▶ TASK GOAL: If "entropyUp" shows up in a line of the material, return that line.

*** PROVIDED MATERIAL ***

-- ==== Sys2Proof/Machine/Links.lean ====
section
/-!
DEFINITION. The link commands (11, 18): received frames, the hand-over to engines, payloads from the network interface, egress, outstanding
requests and peers, the flow table, credits, pair keys, and the lane gauge.
-/
namespace Sys2Proof.Machine

/-! ### Received frames (11 R301 to R307) -/

/-- Count at a span's drop counter (11 Table 11.15, 18 Table 18.6). -/
def dropCount (s : State) (n o : Nat) : State := incSat s (pgVdt n + o) 31 0 1

/-- Where the IPv6 header begins: after at most one tag. -/
def ipOffset (b : Bytes) : Nat := if bfld b 12 2 = 0x8100 then 18 else 14

/-- The seal header and what follows it, without the trailing tag. -/
def sealPart (b : Bytes) : Bytes := b.drop (ipOffset b + 48)

/-- Row 3 of Table 11.6. A frame that is four bytes longer than its headers say still holds its FCS: it goes on and fails the seal check (03 R81, log 109). -/
def wellFormedFrame (s : State) (n : Nat) (b : Bytes) : Bool :=
  let o := ipOffset b
  let h := sealPart b
  let len := bfld h 22 2
  let type := bfld h 0 1 % 16
  let dst := (b.drop (o + 24)).take 16
  let port := getFld s (pgVdt n + 0x044) 15 0
  bfld b (o - 2) 2 = 0x86DD && bfld b o 1 / 16 = 6 && bfld b (o + 6) 1 = 17
    && (dst = unicast s n n s.dom.ownId || (spanAt s n).flows.any (fun f => f.2.valid && f.2.kind = 2 && dst = multicast s n f.2.group))
    && port != 0 && bfld b (o + 42) 2 = port && bfld h 0 1 / 16 = 1 && 1 ≤ type && type ≤ 7
    && bfld h 1 1 % 128 = 0 && (type = 2 || bfld h 1 1 = 0) && bfld h 2 2 < 0x4000 && bfld h 4 2 < 0x1000 && (type = 5 || bfld h 18 2 = 0)
    && (3 ≤ type && type ≤ 5 || bfld h 21 1 = 0) && bfld h 24 1 < 32 && allZero ((h.drop 25).take 7) && 32 ≤ len
    && bfld b (o + 4) 2 = 56 + len && bfld b (o + 44) 2 = 56 + len && (b.length = o + 48 + 32 + len + 16 || b.length = o + 48 + 32 + len + 20)

/-- Whether an accelerator is in the member map of an epoch position (11 R323). -/
def inMap (s : State) (pos id : Nat) : Bool := getBit (tblGet 0 s.maps (pos * 512 + id / 32)) (id % 32)

/-- Row 6 of Table 11.6. -/
def flowFits (s : State) (n : Nat) (h : Bytes) : Bool :=
  let f := flowAt s n (bfld h 4 2)
  f.valid && f.peerId = bfld h 2 2 && (if bfld h 0 1 % 16 = 5 then f.kind = 2 && f.keyId = bfld h 18 2 else f.kind = 0)

/-- The replay window (11 R302, R303): the entry after an accepted sequence, none for a replay. -/
def windowTake (f : Flow) (sq epoch : Nat) : Option Flow :=
  let inside := match f.high with
    | none => true
    | some h => h < sq || (h ≤ sq + 1023 && !f.bitmap.testBit (h - sq))
  let slide : Flow := match f.high with
    | none => { f with high := some sq, bitmap := 1 }
    | some h => if h < sq then { f with high := some sq, bitmap := (f.bitmap * 2 ^ (min (sq - h) 1024) + 1) % 2 ^ 1024 } else { f with bitmap := f.bitmap ||| 2 ^ (h - sq) }
  if f.high.isSome && epoch < f.wepoch && f.rst then none
  else if inside then some { slide with wepoch := max f.wepoch epoch, rst := f.rst && epoch ≤ f.wepoch }
  else if f.wepoch < epoch then some { f with high := some sq, bitmap := 1, wepoch := epoch, rst := true }
  else none
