-- ==== Sys2Proof/Machine/Attest.lean ====
section
/-!
DEFINITION. SBX's DOE service: SPDM, attestation, sessions, bounce channels, IDE keys, and the domain join (15 R393 to R400, R408 to R413). What the published
standards lay down stands behind the opaque functions of Config; what a message says once it is opened comes as operands.
-/
namespace Sys2Proof.Machine

/-! ### Objects (15 R393) -/

/-- DOE_DISCOVERY (15 R393, 06 R160): entry `index` of the objects served, with the index of the next. -/
def execDoeDiscovery (index : BitVec 8) (s : State) : Host.Outcome State Fault Refusal :=
  .next (onlyIf (doeOpen s) s (
    let vid := getBits (otpWord s 0x004) 15 0
    let rows : List (Nat × Nat) := if s.sbx.boot = .running then [(1, 0x00), (1, 0x01), (1, 0x02), (vid, 0x5A), (vid, 0x5B)] else [(1, 0x00), (vid, 0x5A)]
    let i := index.toNat
    let e := rows.getD i (0xFFFF, 0)
    doeSay s 0 0 0 (leBytes 2 e.1 ++ [BitVec.ofNat 8 e.2, BitVec.ofNat 8 (if i + 1 < rows.length then i + 1 else 0)])))

/-- An object of firmware's: served in RUNNING; an object of more than 16,384 B, or one the boot ROM does not know, sets HD_ERROR (15 R393, 06 R160). -/
def doeServe (s : State) (len : Nat) (k : State → State) : State :=
  if !doeOpen s then s
  else if s.sbx.boot != .running || 16384 < len + 8 then { s with sbx := { s.sbx with hdError := true } }
  else k s

/-- An SPDM ERROR response (15 Table 15.2). -/
def spdmError (s : State) (sid err : Nat) : State := doeSay s sid 0x7F err []

/-- A message in a session (15 R395): one that does not decrypt ends the session; an unknown session sets HD_ERROR. -/
def inSession (s : State) (sid : Word) (auth : Bool) (len : Nat) (k : Session → State → State) : State :=
  doeServe s len (fun s =>
    match tblFind s.att.sessions sid.toNat with
    | none => { s with sbx := { s.sbx with hdError := true } }
    | some x =>
      if !auth then sessionEnd s sid.toNat
      else
        let x := { x with last := now s }
        k x (setAtt s { s.att with sessions := tblPut s.att.sessions sid.toNat x }))

/-- A message in a session or outside one. -/
def inEither (s : State) (sid : Option Word) (auth : Bool) (len : Nat) (k : Option Session → State → State) : State :=
  match sid with
  | some n => inSession s n auth len (fun x => k (some x))
  | none => doeServe s len (k none)

/-- The session number that an answer goes out under. -/
def sidNum (sid : Option Word) : Nat := (sid.map (fun n => n.toNat)).getD 0

/-- Set a session. -/
def putSession (s : State) (sid : Nat) (x : Session) : State := setAtt s { s.att with sessions := tblPut s.att.sessions sid x }

/-- A VENDOR_DEFINED answer (15 R399). -/
def vdAnswer (s : State) (sid code st : Nat) (b : Bytes) : State := doeSay s sid (code + 0x80) st b

/-! ### The SPDM responder (15 R394 to R397) -/

/-- The alias signing keys, where they exist. -/
def aliasEcdsa (s : State) : Bytes := (s.sbx.aliasKeys.map Prod.fst).getD []
/-- The ML-DSA alias key. -/
def aliasMldsa (s : State) : Bytes := (s.sbx.aliasKeys.map Prod.snd).getD []

/-- The chain of slot 0: the chain supplied, then the ECDSA alias certificate (15 R396, 06 R172). -/
def slot0 (s : State) (c : Bytes) : Bytes := Config.spdmCertChain c ((s.sbx.certs.map Prod.fst).getD [])

/-- The ML-DSA chain as PQ_CERT returns it: the chain supplied, then the ML-DSA alias certificate (15 R398). -/
def pqChain (s : State) (c : Bytes) : Bytes := Config.mldsaChain c ((s.sbx.certs.map Prod.snd).getD [])

/-- Whether entropy is at hand for a response. -/
def entropyUp (s : State) : Bool := s.ent.st = .ready

/-- SPDM_REQUEST (15 R394, R396, R399): what is outside the profile of Table 15.2 gets the ERROR that the table names. -/
def execSpdmRequest (sid : Option Word) (auth : Bool) (ask : SpdmAsk) (req : Bytes) (s : State) : Host.Outcome State Fault Refusal :=
  .next (inEither s sid auth req.length (fun _ s =>
    let n := sidNum sid
    let say (s : State) (code : Nat) : State :=
      let (d, s) := drbgNat s
      doeSay s n code 0 (Config.spdmAnswer req d)
    match ask with
    | .version => spdmError s n 0x41
    | .unsupported => spdmError s n 0x07
    | .tooLarge => spdmError s n 0x0E
    | .slot => spdmError s n 0x01
    | .sessionRequired => spdmError s n 0x0B
    | .algorithms => setAtt (doeSay s n 0x63 0 []) { s.att with m := none }
    | .plain => doeSay s n 1 0 (Config.spdmAnswer req 0)
    | .digests => doeSay s n 0x01 0 (match s.att.ecdsa with
        | some c => [0x01] ++ Config.sha384 (slot0 s c)
        | none => [0x00])
    | .random => if entropyUp s then say s 1 else spdmError s n 0x03
    | .challenge => if s.att.ecdsa.isNone then spdmError s n 0x04 else if entropyUp s then say s 0x03 else spdmError s n 0x03))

***

▶ ANSWER BOX:
def entropyUp (s : State) : Bool := s.ent.st = .ready
    | .random => if entropyUp s then say s 1 else spdmError s n 0x03
    | .challenge => if s.att.ecdsa.isNone then spdmError s n 0x04 else if entropyUp s then say s 0x03 else spdmError s n 0x03))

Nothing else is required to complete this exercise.